Assistance and Additional Resources
- The Client agrees at all times to provide such assistance as BuildIT reasonably requires in order to enable it to provide the Services, including:
- ensuring that BuildIT can, whenever it reasonably requires, access any location necessary to perform the Services;
- providing access to such personnel of the Supplier as is necessary to provide the Services;
- providing all information, documents, materials and or other items necessary for the provision of the Services in a timely manner; and
- obtaining any necessary licences, permits permissions or consents relevant to the provision of the Services.
- The Client agrees to provide, for the use of BuildIT in providing the Services, the following resources:
- Timekeeping and Fault reporting solution; and
- Such other resources as BuildIT may reasonably request from time to time.
Insurance
- BuildIT will be required to maintain general liability insurance including coverage for bodily injury and property damage at a level that would be considered reasonable in its industry based on the risk associated with the characteristics of this Agreement and the Services and only to the extent permitted by law.
Confidentiality
- Confidential information (the “Confidential Information“) refers to any data or information relating to the business of the Client which would reasonably be considered to be proprietary to the Client including, but not limited to, accounting records, business processes, and client records and that is not generally known in the industry of the Client and where the release of that Confidential Information could reasonably be expected to cause harm to the Client.
- BuildIT agrees that it will not disclose, divulge, reveal, report or use, for any purpose, any Confidential Information which BuildIT has obtained, except as authorised by the Client. This obligation will end on the expiration or termination of this Agreement.

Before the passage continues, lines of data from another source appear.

-- ==== Sys2Proof/Machine/Core.lean ====
section
/-! DEFINITION. The machine as the host takes it. -/

def Sys2Proof.core : Host.Core :=
  { State := Sys2Proof.Machine.State, Fault := Sys2Proof.Machine.Fault, Refusal := Sys2Proof.Machine.Refusal,
    step := Sys2Proof.Machine.step, reset := Sys2Proof.Machine.State.reset }
end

- All written and oral information and materials of the type described in clause 56 disclosed or provided by the Client to BuildIT under this Agreement is Confidential Information, regardless of whether it was provided before or after the date of this Agreement or how it was provided to BuildIT.
Non-Solicitation
- BuildIT understands and agrees that any attempt on the part of the Contractor to induce other employees or contractors to leave the Client’s employ, or any effort by BuildIT to interfere with the Client’s relationship with its employees or other service providers may be harmful and damaging to the Client.
- Until this Agreement expires or is terminated, BuildIT will not in any way directly or indirectly:
- induce or attempt to induce any employee or other service provider of the Client to cease employment or retainer with the Client;
- otherwise interfere with or disrupt the Client’s relationship with its employees or other service providers;
- discuss employment opportunities or provide information about competitive employment to any of the Client’s employees or other service providers; or
- solicit, entice, or hire away any employee or other service provider of the Client.
Return of Property
- Upon the expiry or termination of this Agreement, BuildIT will return to the Client any property, documentation, records, or Confidential Information which is the property of the Client.